● **Task item**:
Look through the listing below for the string "LossRecord". Show each line where it occurs.

#####

@[simp] theorem beginVerifies_stream (n : Nat) (j : StreamId) :
    (s.beginVerifies n).stream j = s.stream j := rfl

@[simp] theorem judge_rest (g : GroupId) :
    (s.judge g).rest = s.rest := rfl

@[simp] theorem judge_stream (g : GroupId) (j : StreamId) :
    (s.judge g).stream j = s.stream j := rfl

@[simp] theorem judgeFor_rest (i : StreamId) :
    (s.judgeFor i).rest = s.rest := rfl

@[simp] theorem judgeFor_stream (i : StreamId) (j : StreamId) :
    (s.judgeFor i).stream j = s.stream j := rfl

@[simp] theorem markAborted_rest (i : StreamId) :
    (s.markAborted i).rest = s.rest := rfl

@[simp] theorem markAborted_stream (i : StreamId) (j : StreamId) :
    (s.markAborted i).stream j = s.stream j := rfl

@[simp] theorem writeFilledLine_rest (b c : OpenBlock) :
    (s.writeFilledLine b c).rest = s.rest := by
  simp only [writeFilledLine]
  repeat' split
  all_goals simp

@[simp] theorem writeFilledLine_stream (b c : OpenBlock) (j : StreamId) :
    (s.writeFilledLine b c).stream j = s.stream j := by
  simp only [writeFilledLine]
  repeat' split
  all_goals simp

@[simp] theorem occupancyUp_rest (i : StreamId) :
    (s.occupancyUp i).rest = s.rest := rfl

@[simp] theorem occupancyUp_stream_other (i : StreamId) {j : StreamId} (h : j ≠ i) :
    (s.occupancyUp i).stream j = s.stream j := by simp [occupancyUp, setStream_stream_other, h]

@[simp] theorem occupancyDown_rest (i : StreamId) :
    (s.occupancyDown i).rest = s.rest := rfl

@[simp] theorem occupancyDown_stream_other (i : StreamId) {j : StreamId} (h : j ≠ i) :
    (s.occupancyDown i).stream j = s.stream j := by simp [occupancyDown, setStream_stream_other, h]

@[simp] theorem openIn_rest (i : StreamId) (n : Nat) (g : Option GapSection) (k : Nat) (b : Bool) :
    (s.openIn i n g k b).rest = s.rest := by
  simp only [openIn]
  repeat' split
  all_goals simp

@[simp] theorem openIn_stream_other (i : StreamId) (n : Nat) (g : Option GapSection) (k : Nat) (b : Bool) {j : StreamId} (h : j ≠ i) :
    (s.openIn i n g k b).stream j = s.stream j := by
  simp only [openIn]
  repeat' split
  all_goals simp [h, setStream_stream_other]

@[simp] theorem closeOpen_rest (i : StreamId) (f : BitVec 16) (t : Option GapSection) :
    (s.closeOpen i f t).rest = s.rest := by
  simp only [closeOpen]
  repeat' split
  all_goals simp

@[simp] theorem closeOpen_stream_other (i : StreamId) (f : BitVec 16) (t : Option GapSection) {j : StreamId} (h : j ≠ i) :
    (s.closeOpen i f t).stream j = s.stream j := by
  simp only [closeOpen]
  repeat' split
  all_goals simp [h, setStream_stream_other]

@[simp] theorem leaveLossy_rest (i : StreamId) :
    (s.leaveLossy i).rest = s.rest := by simp [leaveLossy]

@[simp] theorem leaveLossy_stream_other (i : StreamId) {j : StreamId} (h : j ≠ i) :
    (s.leaveLossy i).stream j = s.stream j := by
  simp only [leaveLossy]
  all_goals simp [h, setStream_stream_other]

@[simp] theorem enterLossy_rest (i : StreamId) (r : LossRecord) :
    (s.enterLossy i r).rest = s.rest := by simp [enterLossy]

@[simp] theorem enterLossy_stream_other (i : StreamId) (r : LossRecord) {j : StreamId} (h : j ≠ i) :
    (s.enterLossy i r).stream j = s.stream j := by
  simp only [enterLossy]
  all_goals simp [h, setStream_stream_other]

@[simp] theorem openCarrying_rest (i : StreamId) (n k : Nat) (b : Bool) :
    (s.openCarrying i n k b).rest = s.rest := by
  simp only [openCarrying]
  repeat' split
  all_goals simp

@[simp] theorem openCarrying_stream_other (i : StreamId) (n k : Nat) (b : Bool) {j : StreamId} (h : j ≠ i) :
    (s.openCarrying i n k b).stream j = s.stream j := by
  simp only [openCarrying]
  repeat' split
  all_goals simp [h, setStream_stream_other]

@[simp] theorem openEndBlock_rest (i : StreamId) (n : Nat) :
    (s.openEndBlock i n).rest = s.rest := by simp [openEndBlock]

@[simp] theorem openEndBlock_stream_other (i : StreamId) (n : Nat) {j : StreamId} (h : j ≠ i) :
    (s.openEndBlock i n).stream j = s.stream j := by
  simp only [openEndBlock]
  all_goals simp [h]

@[simp] theorem emitWindow_rest (i : StreamId) (b : Bool) :
    (s.emitWindow i b).rest = s.rest := by
  simp only [emitWindow]
  repeat' split
  all_goals simp

@[simp] theorem emitWindow_stream_other (i : StreamId) (b : Bool) {j : StreamId} (h : j ≠ i) :
    (s.emitWindow i b).stream j = s.stream j := by
  simp only [emitWindow]
  repeat' split
  all_goals simp [h, setStream_stream_other]

@[simp] theorem emitPartial_rest (i : StreamId) :
    (s.emitPartial i).rest = s.rest := by
  simp only [emitPartial]
  repeat' split
  all_goals simp

@[simp] theorem emitPartial_stream_other (i : StreamId) {j : StreamId} (h : j ≠ i) :
    (s.emitPartial i).stream j = s.stream j := by
  simp only [emitPartial]
  repeat' split
  all_goals simp [h]

@[simp] theorem applyLevel_rest (i : StreamId) :
    (s.applyLevel i).rest = s.rest := by
  simp only [applyLevel]
  repeat' split
  all_goals simp

@[simp] theorem applyLevel_stream_other (i : StreamId) {j : StreamId} (h : j ≠ i) :
    (s.applyLevel i).stream j = s.stream j := by
  simp only [applyLevel]
  repeat' split
  all_goals simp [h, setStream_stream_other]

@[simp] theorem beginWindow_rest (i : StreamId) (v : Int) :
    (s.beginWindow i v).rest = s.rest := by
  simp only [beginWindow]
  repeat' split
  all_goals simp

@[simp] theorem beginWindow_stream_other (i : StreamId) (v : Int) {j : StreamId} (h : j ≠ i) :
    (s.beginWindow i v).stream j = s.stream j := by
  simp only [beginWindow]
  repeat' split
  all_goals simp [h, setStream_stream_other]

@[simp] theorem takeNext_rest (i : StreamId) (w : Window) (v : Int) :
    (s.takeNext i w v).rest = s.rest := by
  simp only [takeNext]
  repeat' split
  all_goals simp

@[simp] theorem takeNext_stream_other (i : StreamId) (w : Window) (v : Int) {j : StreamId} (h : j ≠ i) :
    (s.takeNext i w v).stream j = s.stream j := by
  simp only [takeNext]
  repeat' split
  all_goals simp [h, setStream_stream_other]

@[simp] theorem countLossy_rest (i : StreamId) :
    (s.countLossy i).rest = s.rest := by
  simp only [countLossy]
  repeat' split
  all_goals simp

@[simp] theorem countLossy_stream_other (i : StreamId) {j : StreamId} (h : j ≠ i) :
    (s.countLossy i).stream j = s.stream j := by
  simp only [countLossy]
  repeat' split
  all_goals simp [h, setStream_stream_other]

/-! ## Slots -/

theorem allocate_rest {s t : State} {i : StreamId} {b : Bool} {n : Nat} (h : s.allocate i b = some (n, t)) :
    t.rest = s.rest := by
  unfold allocate at h
  split at h
  · cases h
  · split at h
    · cases h
    · cases h; simp

theorem allocate_stream_other {s t : State} {i j : StreamId} {b : Bool} {n : Nat} (h : s.allocate i b = some (n, t))
    (hj : j ≠ i) : t.stream j = s.stream j := by
  unfold allocate at h
  split at h
  · cases h
  · split at h
    · cases h
    · cases h; simp [hj]


@[simp] theorem endRun_rest (i : StreamId) :
    (s.endRun i).rest = s.rest := by
  simp only [endRun]
  repeat' split
  all_goals first | (rename_i ha; simp [allocate_rest ha]; done) | simp

@[simp] theorem endRun_stream_other (i : StreamId) {j : StreamId} (h : j ≠ i) :
    (s.endRun i).stream j = s.stream j := by
  simp only [endRun]
  repeat' split
  all_goals first | (rename_i ha; simp [allocate_stream_other ha, h]; done) | simp [h]

@[simp] theorem lossyRetry_rest (i : StreamId) :
    (s.lossyRetry i).rest = s.rest := by
  simp only [lossyRetry]
  repeat' split
  all_goals first | (rename_i ha; simp [allocate_rest ha]; done) | simp

@[simp] theorem lossyRetry_stream_other (i : StreamId) {j : StreamId} (h : j ≠ i) :
    (s.lossyRetry i).stream j = s.stream j := by
  simp only [lossyRetry]
  repeat' split
  all_goals first | (rename_i ha; simp [allocate_stream_other ha, h, setStream_stream_other]; done) | simp [h, setStream_stream_other]

@[simp] theorem takeFirst_rest (i : StreamId) (v : Int) :
    (s.takeFirst i v).rest = s.rest := by
  simp only [takeFirst]
  repeat' split
  all_goals first | (rename_i ha; simp [allocate_rest ha]; done) | simp

@[simp] theorem takeFirst_stream_other (i : StreamId) (v : Int) {j : StreamId} (h : j ≠ i) :
    (s.takeFirst i v).stream j = s.stream j := by
  simp only [takeFirst]
  repeat' split
  all_goals first | (rename_i ha; simp [allocate_stream_other ha, h]; done) | simp [h, setStream_stream_other]

@[simp] theorem handInput_rest (i : StreamId) (v : Int) :
    (s.handInput i v).rest = s.rest := by
  simp only [handInput]
  repeat' split
  all_goals simp

@[simp] theorem handInput_stream_other (i : StreamId) (v : Int) {j : StreamId} (h : j ≠ i) :
    (s.handInput i v).stream j = s.stream j := by
  simp only [handInput]
  repeat' split
  all_goals simp [h]

@[simp] theorem loseToGap_rest (i : StreamId) :
    (s.loseToGap i).rest = s.rest := by simp [loseToGap]

@[simp] theorem loseToGap_stream_other (i : StreamId) {j : StreamId} (h : j ≠ i) :
    (s.loseToGap i).stream j = s.stream j := by
  simp only [loseToGap]
  all_goals simp [h, setStream_stream_other]

@[simp] theorem loseToTail_rest (i : StreamId) (r : Option GapRecord) :
    (s.loseToTail i r).1.rest = s.rest := by simp [loseToTail]

@[simp] theorem loseToTail_stream_other (i : StreamId) (r : Option GapRecord) {j : StreamId} (h : j ≠ i) :
    (s.loseToTail i r).1.stream j = s.stream j := by
  simp only [loseToTail]
  all_goals simp [h, setStream_stream_other]

@[simp] theorem passInput_rest (i : StreamId) (b : Bool) (r : Option GapRecord) :
    (s.passInput i b r).1.rest = s.rest := by
  simp only [passInput]
  repeat' split
  all_goals simp

@[simp] theorem passInput_stream_other (i : StreamId) (b : Bool) (r : Option GapRecord) {j : StreamId} (h : j ≠ i) :
    (s.passInput i b r).1.stream j = s.stream j := by
  simp only [passInput]
  repeat' split
  all_goals simp [h]

@[simp] theorem carryGap_rest (i : StreamId) (g : GapSection) (b : Bool) :
    (s.carryGap i g b).rest = s.rest := by
  simp only [carryGap]
  repeat' split
  all_goals first | (rename_i ha; simp [allocate_rest ha]; done) | simp

@[simp] theorem carryGap_stream_other (i : StreamId) (g : GapSection) (b : Bool) {j : StreamId} (h : j ≠ i) :
    (s.carryGap i g b).stream j = s.stream j := by
  simp only [carryGap]
  repeat' split
  all_goals first | (rename_i ha; simp [allocate_stream_other ha, h, setStream_stream_other]; done) | simp [h]

@[simp] theorem endSegmentBlock_rest (i : StreamId) (b : Bool) (r : Option GapRecord) :
    (s.endSegmentBlock i b r).rest = s.rest := by
  simp only [endSegmentBlock]
  repeat' split
  all_goals simp

@[simp] theorem endSegmentBlock_stream_other (i : StreamId) (b : Bool) (r : Option GapRecord) {j : StreamId} (h : j ≠ i) :
    (s.endSegmentBlock i b r).stream j = s.stream j := by
  simp only [endSegmentBlock]
  repeat' split
  all_goals simp [h]

@[simp] theorem endSegment_rest (i : StreamId) (b : Bool) (r : Option GapRecord) :
    (s.endSegment i b r).rest = s.rest := by
  simp only [endSegment]
  repeat' split
  all_goals simp

@[simp] theorem endSegment_stream_other (i : StreamId) (b : Bool) (r : Option GapRecord) {j : StreamId} (h : j ≠ i) :
    (s.endSegment i b r).stream j = s.stream j := by
  simp only [endSegment]
  repeat' split
  all_goals simp [h, setStream_stream_other]

@[simp] theorem closeShort_rest (i : StreamId) :
    (s.closeShort i).rest = s.rest := by
  simp only [closeShort]
  repeat' split
  all_goals first | (rename_i ha; simp [allocate_rest ha]; done) | simp

@[simp] theorem closeShort_stream_other (i : StreamId) {j : StreamId} (h : j ≠ i) :
    (s.closeShort i).stream j = s.stream j := by
  simp only [closeShort]
  repeat' split
  all_goals first | (rename_i ha; simp [allocate_stream_other ha, h]; done) | simp [h, setStream_stream_other]

@[simp] theorem fieldInput_rest (i : StreamId) (o : WalkOver) (r : Option GapRecord) (a b : Nat) :
    (s.fieldInput i o r a b).1.rest = s.rest := by
  simp only [fieldInput]
  repeat' split
  all_goals simp

@[simp] theorem fieldInput_stream_other (i : StreamId) (o : WalkOver) (r : Option GapRecord) (a b : Nat) {j : StreamId} (h : j ≠ i) :
    (s.fieldInput i o r a b).1.stream j = s.stream j := by
  simp only [fieldInput]
  repeat' split
  all_goals simp [h]

@[simp] theorem advanceInput_rest (i : StreamId) :
    (s.advanceInput i).rest = s.rest := rfl

@[simp] theorem advanceInput_stream_other (i : StreamId) {j : StreamId} (h : j ≠ i) :
    (s.advanceInput i).stream j = s.stream j := by
  simp only [advanceInput]
  all_goals simp [h, setStream_stream_other]

@[simp] theorem execField_rest (i : StreamId) (o : WalkOver) (r : Option GapRecord) (a b : Nat) (c : Bool) :
    (s.execField i o r a b c).1.rest = s.rest := by
  simp only [execField]
  repeat' split
  all_goals simp

@[simp] theorem execField_stream_other (i : StreamId) (o : WalkOver) (r : Option GapRecord) (a b : Nat) (c : Bool) {j : StreamId} (h : j ≠ i) :
    (s.execField i o r a b c).1.stream j = s.stream j := by
  simp only [execField]
  repeat' split
  all_goals simp [h, setStream_stream_other]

#####

● **Task answer**:
@[simp] theorem enterLossy_rest (i : StreamId) (r : LossRecord) :
@[simp] theorem enterLossy_stream_other (i : StreamId) (r : LossRecord) {j : StreamId} (h : j ≠ i) :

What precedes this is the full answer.